Walter anticipated his thoughts now: 'And we must be seen to be taking some action. At last'.

And so they walked to the Incident Room from where a carefully worded press statement was released, suggesting that the police were anxious to interview a certain vagrant in connection with the murders and giving a description of the man in question. And Hawksmoor called out to the various members of the investigating teams, 'I want the hostels checked, and the parks, and the derelict houses. Even the churches…' A young uniformed officer, who had a large birth mark splayed across his cheek, came up to him: 'One of the problems, sir, is obviously going to be the fact that there may be a few like him, a few who look like him'. Hawksmoor avoided looking at the scarlet brand: 'I know that, but that's the way it is And once again his voice trailed off for he knew that, just as he would recognise the murderer, so also would the murderer recognise him.

It was dusk now as he walked down Brick Lane to Christ Church, Spitalfields, passing Monmouth Street and turning down Eagle Street where the east wall of the old church rose among the ruined houses.

As he walked forward the street lamps flckered alight, and the shape of the church itself altered in their sudden illumination. Hawksmoor reached the gate through which he could see the abandoned tunnel, now boarded up, and in the neon's reflected light the grass and trees beside the church seemed to glow. He opened the gate, and as he walked down the path he was momentarily startled by a white moth which flew around his shoulders: he lengthened his stride to escape it but it stayed with him until he had turned the corner of the church and saw the main road and the market in front of him. In the gathering darkness he moved towards the small pyramid, placed his hands upon it as if to warm them, but in that instant he felt a wave of disorder -and, with it, the sensation that someone was staring fixedly at him.

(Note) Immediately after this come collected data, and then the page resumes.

-- ==== Sys2Proof/Tests/Slice0.lean ====
section
/-! SUPPORT. The model's own tests. Expected results are those of the rules, or of the vectors of
95_test_vectors.md that a test names; and for each statement with hypotheses a state that meets them. -/

namespace Sys2Proof.Tests

open Sys2Proof.Machine

/-- The state an outcome carries. -/
def after (o : Host.Outcome State Fault Refusal) : Option State :=
  match o with
  | .next t => some t
  | .fault _ => none
  | .refused _ => none

/-- The reset state with the sequencer at `p`. -/
def at_ (p : CtrlPc) : State := { State.reset with ctrlPc := p }

/-! ### Admitted configurations (00_scope.md R2): one ill-formed configuration for each bound -/

theorem test_reference_admitted : Config.reference.admitted = true := by decide
theorem test_reject_tpm : { Config.reference with tpm := 0 }.admitted = false := by decide
theorem test_reject_no_levels : { Config.reference with stepLevels := 0 }.admitted = false := by decide
theorem test_reject_ten_levels : { Config.reference with stepLevels := 10 }.admitted = false := by decide
theorem test_reject_frs : { Config.reference with frs := 7 }.admitted = false := by decide
theorem test_reject_active : { Config.reference with activeMs := 0 }.admitted = false := by decide
theorem test_reject_pause : { Config.reference with pauseMs := 0 }.admitted = false := by decide
theorem test_reject_test : { Config.reference with testMs := 0 }.admitted = false := by decide
theorem test_reject_debounce : { Config.reference with debounceMs := 0 }.admitted = false := by decide
theorem test_reject_display : { Config.reference with displayMs := 0 }.admitted = false := by decide
theorem test_reject_periods : { Config.reference with dispPeriods := 0 }.admitted = false := by decide
theorem test_reject_cycW : { Config.reference with cycW := 22 }.admitted = false := by decide
theorem test_reject_stepsW : { Config.reference with stepsW := 10 }.admitted = false := by decide
theorem test_reject_product :
    { Config.reference with frs := 2 ^ 29, stepsW := 30 }.admitted = false := by decide
theorem test_reject_debW : { Config.reference with debW := 7 }.admitted = false := by decide
theorem test_reject_dispW : { Config.reference with dispW := 12 }.admitted = false := by decide
theorem test_reject_dsecW : { Config.reference with dsecW := 3 }.admitted = false := by decide
theorem test_reject_preW : { Config.reference with preW := 2 }.admitted = false := by decide
theorem test_reject_levelW : { Config.reference with levelW := 3 }.admitted = false := by decide

/-- 00_scope.md R3: the reference configuration divides FRS by STEP_LEVELS. -/
theorem test_reference_divides : Config.reference.frs % Config.reference.stepLevels = 0 := by decide

/-! ### Words (30_encoding.md R60, R64, R70, R71; V30.1 to V30.4, V30.7) -/

theorem test_reject_opcode : ({ op := 11, t := false, res := 0 } : WordFields).opAssigned = false := by decide
theorem test_reject_res : ({ op := 1, t := false, res := 1 } : WordFields).resClear = false := by decide
theorem test_reject_t : ({ op := 4, t := true, res := 0 } : WordFields).tAllowed = false := by decide
theorem test_wellFormed_word : ({ op := 7, t := true, res := 0 } : WordFields).wellFormed = true := by decide
theorem test_decode_ovf : decode 0b00000001#8 = .ok .ovf := by decide
theorem test_decode_edgeUp : decode 0b00000010#8 = .ok .edgeUp := by decide
theorem test_decode_edgeDown : decode 0b00000011#8 = .ok .edgeDown := by decide
theorem test_decode_svcAlarm : decode 0b00000100#8 = .ok .svcAlarm := by decide
theorem test_decode_svcUp : decode 0b00000101#8 = .ok .svcUp := by decide
theorem test_decode_svcDown : decode 0b00000110#8 = .ok .svcDown := by decide
theorem test_decode_poll_pressed : decode 0b00000111#8 = .ok (.pollTest false) := by decide
theorem test_decode_poll_released : decode 0b00010111#8 = .ok (.pollTest true) := by decide
theorem test_decode_svcTest : decode 0b00001000#8 = .ok .svcTest := by decide
theorem test_decode_render : decode 0b00001001#8 = .ok .render := by decide
theorem test_decode_idle : decode 0b00001010#8 = .ok .idle := by decide
theorem test_decode_reset : decode 0b00001111#8 = .ok .reset := by decide
theorem test_decode_zero : decode 0x00#8 = .error .reservedOpcode := by decide
theorem test_decode_0E : decode 0x0E#8 = .error .reservedOpcode := by decide
theorem test_decode_21 : decode 0x21#8 = .error .reservedBits := by decide
theorem test_decode_14 : decode 0x14#8 = .error .reservedBits := by decide
theorem test_iterWords : iterWords true = [0x04#8, 0x05#8, 0x06#8, 0x17#8, 0x08#8, 0x09#8, 0x0A#8] := by decide
theorem test_tableWord : decodeTableWord 8 0x17 = some (.pollTest true) := by decide
theorem test_ctrlPcCode : ctrlPcCode .sWait = 0b111#3 := by decide

/-! ### Stepping (V30.1, V30.5, V30.6, V30.8; 70_reset_and_hazards.md R222) -/

theorem test_step_reserved :
    (after (step { State.reset with stream := [0x00#8] })).map (fun t => (t.refused, t.report, t.ctrlPc)) =
      some (true, .refuse .reservedOpcode, .sAlarm) := by decide
theorem test_step_outOfSequence :
    (after (step { State.reset with stream := [0x05#8] })).map (fun t => (t.refused, t.report)) =
      some (true, .refuse .outOfSequence) := by decide
theorem test_step_first_word :
    (after (step { State.powerUp Config.reference with stream := [0x01#8] })).map (fun t => (t.refused, t.cycCnt)) =
      some (true, 0) := by decide
theorem test_step_powerUp_reset :
    (after (step { State.powerUp Config.reference with stream := [0x0F#8] })).map (fun t => (t.refused, t.started)) =
      some (false, true) := by decide
theorem test_step_placed :
    (after (step (State.reset.withFetchWord 8 0x09))).map (fun t => (t.segQ, t.ctrlPc)) =
      some (0x66#7, .sIdle) := by decide

/-- 60_exceptions.md R201: a configuration R2 rejects is refused before any step; 00_scope.md R7: `refused`
is set. -/
theorem test_step_badConfig :
    (after (step { State.reset with cfg := { Config.reference with dsecW := 3 }, stream := [0x01#8] })).map
      (fun t => (t.refused, t.report, t.good, t.cycCnt, t.stream)) =
      some (true, .refuse .badConfig, false, 0, [0x01#8]) := by decide
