/-- `sum of z^(2k+1)/(2k+1)` for `terms` terms: the inverse hyperbolic tangent of a fixed-point z. -/
def atanhSum : Nat → Nat → Nat → Nat → Nat
  | 0, _, _, _ => 0
  | t + 1, zk, z2, d => zk / d + atanhSum t (zk * z2 / 2 ^ fixBits) z2 (d + 2)

/-- The natural logarithm of num/den, from 1 to 2, in fixed point. -/
def fixLn (num den : Nat) : Nat :=
  let z := (num - den) * 2 ^ fixBits / (num + den)
  2 * atanhSum 110 z (z * z / 2 ^ fixBits) 1

/-- Exponential of a fixed-point argument below 2^-4 by its series. -/
def expSum : Nat → Nat → Nat → Nat → Nat
  | 0, _, _, _ => 0
  | t + 1, term, x, i => term + expSum t (term * x / 2 ^ fixBits / (i + 1)) x (i + 1)

def squareTimes : Nat → Nat → Nat
  | 0, y => y
  | n + 1, y => squareTimes n (y * y / 2 ^ fixBits)

/-- e^x of a fixed-point x from 0 to 32. -/
def fixExp (x : Nat) : Nat := squareTimes 10 (expSum 60 (2 ^ fixBits) (x / 2 ^ 10) 0)

/-- π in fixed point by Machin's formula: 16 atan(1/5) − 4 atan(1/239). -/
def atanInv : Nat → Nat → Nat → Nat → Bool → Int
  | 0, _, _, _, _ => 0
  | t + 1, p, n2, d, neg => (if neg then -((p / d : Nat) : Int) else ((p / d : Nat) : Int)) + atanInv t (p / n2) n2 (d + 2) (!neg)

def fixPi : Nat :=
  (16 * atanInv 150 (2 ^ fixBits / 5) 25 1 false - 4 * atanInv 60 (2 ^ fixBits / 239) 57121 1 false).toNat

/-- `sin(y)/y` as an alternating series in y² (fixed point). -/
def sincSum : Nat → Nat → Nat → Nat → Bool → Int
  | 0, _, _, _, _ => 0
  | t + 1, term, y2, i, neg =>
    (if neg then -(term : Int) else (term : Int))
      + sincSum t (term * y2 / 2 ^ fixBits / ((2 * i + 2) * (2 * i + 3))) y2 (i + 1) (!neg)

/-- sin(π r) of a dyadic r, 0 < r ≤ 1/2, as an inexact value: r × π × sinc(π r). -/
def sinPi (r : Exact) : Exact :=
  let y := r.k * fixPi * 2 ^ (r.e + 400).toNat / 2 ^ 400
  let c := (sincSum 50 (2 ^ fixBits) (y * y / 2 ^ fixBits) 0 false).toNat
  { s := false, k := r.k * fixPi * c, e := r.e - 2 * fixBits, more := true }

/-- One of the two FP32 neighbours of an inexact value, chosen by the free value of R116. -/
def faithful (fn : Nat) (operand : Nat) (x : Exact) : Nat × FFlags :=
  let up := Config.faithfulUp fn (BitVec.ofNat 32 operand)
  let mode := if up then Mode.ru else Mode.rd
  roundTo .fp32 mode false { x with more := true }

/-- FLOG2 of a pattern that is finite, positive and no power of two. -/
def log2Exact (k : Nat) (e : Int) : Exact :=
  let L := bitLen k
  let E : Int := e + L - 1
  let ln2 := fixLn 2 1
  let f := fixLn k (2 ^ (L - 1)) * 2 ^ fixBits / ln2
  let v : Int := E * 2 ^ fixBits + f
  { s := v < 0, k := v.natAbs, e := -(fixBits : Int), more := true }

/-- FLOG2 (R116). -/
def flog2 (x : Nat) : Nat × FFlags :=
  match Fmt.fp32.value x with
  | .nan s => (Fmt.fp32.nan, flagIf s flNV)
  | .inf s => if s then (Fmt.fp32.nan, flNV) else (Fmt.fp32.infPat, 0)
  | .fin s k e =>
    if k = 0 then (Fmt.fp32.signed true Fmt.fp32.infPat, flDZ)
    else if s then (Fmt.fp32.nan, flNV)
    else if k = 2 ^ (bitLen k - 1) then
      roundOrZero .fp32 .rne false false (Exact.ofInt (e + bitLen k - 1))
    else faithful 0 x (log2Exact k e)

He turned around quickly but in the sudden movement his glasses fell to the ground; he stepped forward, without thinking, and broke them. 'Now,' he said out loud, 'Now I won't be able to see him.' And, curiously enough, his feeling was one of relief.

Joyfully he turned down Commercial Road towards Whitechapel; there was a fight in a side alley, and one man was kicking another who had already fallen; a blind woman was standing by the side of the road, waiting to be helped across; a young girl was murmuring the words of a popular song. And then he saw on the other side of the street, going in the opposite direction and towards the church, a tall but indistinct figure who seemed to be drawn to the protection of the shop-fronts and the dark walls of brick. The man's clothes were torn and old; his hair was matted into a slab, like tobacco. Hawksmoor crossed the road rapidly and walked a few yards behind the tramp, but in his nervousness he coughed: the tall figure turned and seemed to smile before quickening his pace. Hawksmoor cried out in alarm, 'Wait! Wait for me!' and then ran in pursuit. Both of them were in sight of the church and the still indistinct figure ran across the grass by its side; Hawksmoor followed but as he ran past the pyramid he collided with a small boy who had been standing in its shadow. And as the boy looked up at him Hawksmoor noticed how pale his face seemed. In that instant of inattention the tall figure had run around the corner of the church and, by the time Hawksmoor had turned it, had already disappeared. He ran back to ask the child if he had seen anything of the fleeing man, but the small park was now empty: the grass and trees had ceased to glow and, in the darkness, they seemed to be crumbling back into the earth. If he did not act now the atmosphere of the church-yard would overpower him and he would be lost: he started walking in the direction of Limehouse for, if there was one place a vagrant might think to hide from a pursuer, it was in the abandoned sites and derelict houses near St Anne's.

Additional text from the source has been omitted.